Community-onset COVID-19 infection (COCI): patients with a SARS-CoV-2 positive test sample up to two days after admission
Non-COVID (control): patients with a negative SARS-CoV-2–positive sample test or who were not tested due to being SARS-CoV-2 positive in the last 90 days with no new symptoms or exposure to COVID-19.
Patient contacts were established using movement pathways from hospital electronic health records. We investigated three definitions of contact: patients coinciding on the same day in the same (1) room, (2) ward, and (3) building, regardless of COVID-19 prevention measures, including environmental ventilation (Methods S1.4). The infectious period for infected patients is defined as the 14-days before and 10-days after their first SARS-CoV-2–positive test result22).

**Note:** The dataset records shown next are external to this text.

-- ==== Sys2Proof/Certificates/Slice0/Obligations.lean ====
section
/-! DEFINITION. The statements for the provers. -/

open Sys2Proof Sys2Proof.Machine

/-! ### The step, the limits, the formats -/

/-- A step carries out the front command with the queue's rest, and idles on an empty queue (the model's choice, log entry 3). -/
def Obligations.StepTakesTheFrontCommand : Prop :=
  ∀ s : State, (∀ c rest, s.pending = c :: rest → step s = exec c { s with pending := rest })
    ∧ (s.pending = [] → step s = .next s)

/-- No command ends in a fault or a refusal, and none touches the queue of commands. -/
def Obligations.EveryCommandIsTaken : Prop :=
  ∀ (c : Instr) (s : State), ∃ t, exec c s = .next t ∧ t.pending = s.pending

/-- The limits of R1, R5, R12, R34, R102, R109, R150, R159 and R189 hold right after reset, and with the duck values (R102) the model's
own copies of them that a control period's computation steps from. -/
def Obligations.LimitsHoldAtReset : Prop :=
  State.reset.Limits

/-- Every step keeps those limits, from any state that meets them. -/
def Obligations.LimitsKeptByEveryStep : Prop :=
  ∀ s t : State, s.Limits → step s = .next t → t.Limits

/-- Reading the kind code and payload that a notice is sent with gives the notice back (13.2, 13.3). -/
def Obligations.NoticePayloadsReadBack : Prop :=
  ∀ n : Notice, readNotice n.kindCode.toNat n.payload = some n

/-- Reading a frame's bits, fill bits included, gives the frame back (R141, R143, R153). -/
def Obligations.FramesReadBack : Prop :=
  ∀ f : Frame, f.payload.length ≤ 24 → readFrame f.bits = .wellFormed f

/-! ### Start-up -/

/-- What every block holds when reset is released (R197 and the chapters' tables): every deck, break entry and peer entry as a whole, the
latched flags, the counts and the yield state. That the role state before the configuration is read is LIVE and CONFIG_DEFAULT clear (both
log entry 1), and what a FREE entry's id, group and rejoin time are (log entry 31), is the model's choice: the manual gives none of them a
value then. -/
def Obligations.ColdResetRestoresTheTables : Prop :=
  ∀ (p : BitVec 4) (s : State), ∃ t, exec (.coldReset p) s = .next t
    ∧ t.phase = .configuring ∧ t.ownStation.val = p.toNat ∧ t.out = none ∧ t.liveLine = false
    ∧ t.clock = ⟨0, 0, .free, 0, 0, 0, false, 0, none, none, 0⟩ ∧ t.airExpiries = [] ∧ t.intervals = []
    ∧ t.reader = ⟨none, 0, [], [], none, 3⟩ ∧ t.records = [] ∧ t.log = ⟨[], 0, 0, none⟩
    ∧ (∀ d : DeckNo, t.deck d = {} ∧ (t.deck d).state = .idle ∧ (t.deck d).bound = none ∧ (∀ i : Fin 16, (t.deck d).ring[i] = .free)
        ∧ (t.deck d).storeFlag = false ∧ t.monitor.timers[d] = 0 ∧ t.mix.requests[d] = none
        ∧ t.mix.lastWord[d] = 0 ∧ t.mix.newWord[d] = 0)
    ∧ (∀ e : EntryNo, t.entry e = {} ∧ (t.entry e).state = .free) ∧ t.breaks.full = false ∧ t.breaks.reportPos = 7
    ∧ t.bus = ⟨.held, .waitIdle, 0, [], none, none, 0, false, false, false, false, 0⟩
    ∧ (∀ q : Station, t.peer q = {} ∧ (t.peer q).presence = .absent ∧ (t.peer q).items = [] ∧ (t.peer q).ducks = [])
    ∧ (∀ a : Fin 3, let g := t.monitor.groups[a]
        g.deadAirFlag = false ∧ g.overloadFlag = false ∧ g.silence = 0 ∧ g.overloadRun = 0 ∧ g.window = {})
    ∧ t.pair = { role := .live, yielding := false, closedAt := none } ∧ t.configDefault = false ∧ t.pending = s.pending

/-- The read attempts of the configuration record (R198): two failures are followed by another attempt, the third by the defaults, a
wrong marker by the defaults at once, a right marker by the record's fields. That the command changes nothing once sample periods run is
the model's inference (log entry 6). -/
def Obligations.ConfigAttemptsEndInARecord : Prop :=
  ∀ s : State,
    (s.phase = .configuring →
      (s.attempts < 2 → exec (.configAttemptEnd .failed) s = .next { s with attempts := s.attempts + 1 })
      ∧ (2 ≤ s.attempts → ∃ t, exec (.configAttemptEnd .failed) s = .next t ∧ t.phase = .running ∧ t.configDefault = true
          ∧ t.cfg = {})
      ∧ ∀ d : List Byte, ∃ t, exec (.configAttemptEnd (.bytes d)) s = .next t ∧ t.phase = .running
          ∧ (d.take 4 = [0x4B, 0x43, 0x32, 0x34] → t.configDefault = false ∧ t.cfg = readConfig s.ownStation d)
          ∧ (d.take 4 ≠ [0x4B, 0x43, 0x32, 0x34] → t.configDefault = true ∧ t.cfg = {}))
    ∧ (s.phase = .running → ∀ r, exec (.configAttemptEnd r) s = .next s)
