@[simp] theorem State.clearTimers_phase : (s.clearTimers).phase = s.phase := rfl
@[simp] theorem State.clearTimers_attempts : (s.clearTimers).attempts = s.attempts := rfl
@[simp] theorem State.clearTimers_configDefault : (s.clearTimers).configDefault = s.configDefault := rfl
@[simp] theorem State.clearTimers_cfg : (s.clearTimers).cfg = s.cfg := rfl
@[simp] theorem State.clearTimers_ownStation : (s.clearTimers).ownStation = s.ownStation := rfl
@[simp] theorem State.clearTimers_clock : (s.clearTimers).clock = s.clock := rfl
@[simp] theorem State.clearTimers_period : (s.clearTimers).period = s.period := rfl
@[simp] theorem State.clearTimers_controlDone : (s.clearTimers).controlDone = s.controlDone := rfl
@[simp] theorem State.clearTimers_airExpiries : (s.clearTimers).airExpiries = s.airExpiries := rfl
@[simp] theorem State.clearTimers_intervals : (s.clearTimers).intervals = s.intervals := rfl
@[simp] theorem State.clearTimers_reader : (s.clearTimers).reader = s.reader := rfl
@[simp] theorem State.clearTimers_records : (s.clearTimers).records = s.records := rfl
@[simp] theorem State.clearTimers_decks : (s.clearTimers).decks = s.decks := rfl
@[simp] theorem State.clearTimers_mix : (s.clearTimers).mix = s.mix := rfl
@[simp] theorem State.clearTimers_out : (s.clearTimers).out = s.out := rfl
@[simp] theorem State.clearTimers_breaks : (s.clearTimers).breaks = s.breaks := rfl
@[simp] theorem State.clearTimers_bus : (s.clearTimers).bus = s.bus := rfl
@[simp] theorem State.clearTimers_peers : (s.clearTimers).peers = s.peers := rfl
@[simp] theorem State.clearTimers_pair : (s.clearTimers).pair = s.pair := rfl
@[simp] theorem State.clearTimers_log : (s.clearTimers).log = s.log := rfl
@[simp] theorem State.clearTimers_work : (s.clearTimers).work = s.work := rfl
@[simp] theorem State.clearTimers_pending : (s.clearTimers).pending = s.pending := rfl
@[simp] theorem State.clearTimers_monitor :
    (s.clearTimers).monitor = { s.monitor with timers := Vector.replicate 4 0 } := rfl

@[simp] theorem State.saveDucks_phase : (s.saveDucks).phase = s.phase := rfl
@[simp] theorem State.saveDucks_attempts : (s.saveDucks).attempts = s.attempts := rfl
@[simp] theorem State.saveDucks_configDefault : (s.saveDucks).configDefault = s.configDefault := rfl
@[simp] theorem State.saveDucks_cfg : (s.saveDucks).cfg = s.cfg := rfl
@[simp] theorem State.saveDucks_ownStation : (s.saveDucks).ownStation = s.ownStation := rfl
@[simp] theorem State.saveDucks_clock : (s.saveDucks).clock = s.clock := rfl
@[simp] theorem State.saveDucks_period : (s.saveDucks).period = s.period := rfl
@[simp] theorem State.saveDucks_controlDone : (s.saveDucks).controlDone = s.controlDone := rfl
@[simp] theorem State.saveDucks_airExpiries : (s.saveDucks).airExpiries = s.airExpiries := rfl
@[simp] theorem State.saveDucks_intervals : (s.saveDucks).intervals = s.intervals := rfl
@[simp] theorem State.saveDucks_reader : (s.saveDucks).reader = s.reader := rfl
@[simp] theorem State.saveDucks_records : (s.saveDucks).records = s.records := rfl
@[simp] theorem State.saveDucks_decks : (s.saveDucks).decks = s.decks := rfl
@[simp] theorem State.saveDucks_out : (s.saveDucks).out = s.out := rfl
@[simp] theorem State.saveDucks_monitor : (s.saveDucks).monitor = s.monitor := rfl
@[simp] theorem State.saveDucks_breaks : (s.saveDucks).breaks = s.breaks := rfl
@[simp] theorem State.saveDucks_bus : (s.saveDucks).bus = s.bus := rfl
@[simp] theorem State.saveDucks_peers : (s.saveDucks).peers = s.peers := rfl
@[simp] theorem State.saveDucks_pair : (s.saveDucks).pair = s.pair := rfl
@[simp] theorem State.saveDucks_log : (s.saveDucks).log = s.log := rfl
@[simp] theorem State.saveDucks_work : (s.saveDucks).work = s.work := rfl
@[simp] theorem State.saveDucks_pending : (s.saveDucks).pending = s.pending := rfl

end Sys2Proof.Machine
end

Dynamic forecasting framework
We developed a framework to predict infections (see detailed description in Methods S1.3-1.9) that combines dynamic patterns of contact, exposure to infected cases, as well as standard risk factors (Figure 1, R package can be found at barahona-research-group/Dynamic-contact-infection-forecast). Fixed patient variables (e.g., demographics) are collected, and dynamic, time-dependent variables (e.g., contact network graph-theoretical centrality for each patient, hospital contextual variables) are computed from a sliding time window to be used as model predictors over a forecasting horizon. In alignment with the maximum incubation period of COVID-19, we set the window length to 14-days22 and the forecasting horizon to 7 days.
Model variables
For each time window, we extracted: (i) patient clinical variables (Table 1a); (ii) hospital contextual variables (relating to the hospital inpatient context; Table 1b); and (iii) contact network variables (centrality measures) extracted using network-theoretical analytics from each of the room/ward/building contact networks derived from the data (Table 1c, derivation in Methods S1.16-1.17).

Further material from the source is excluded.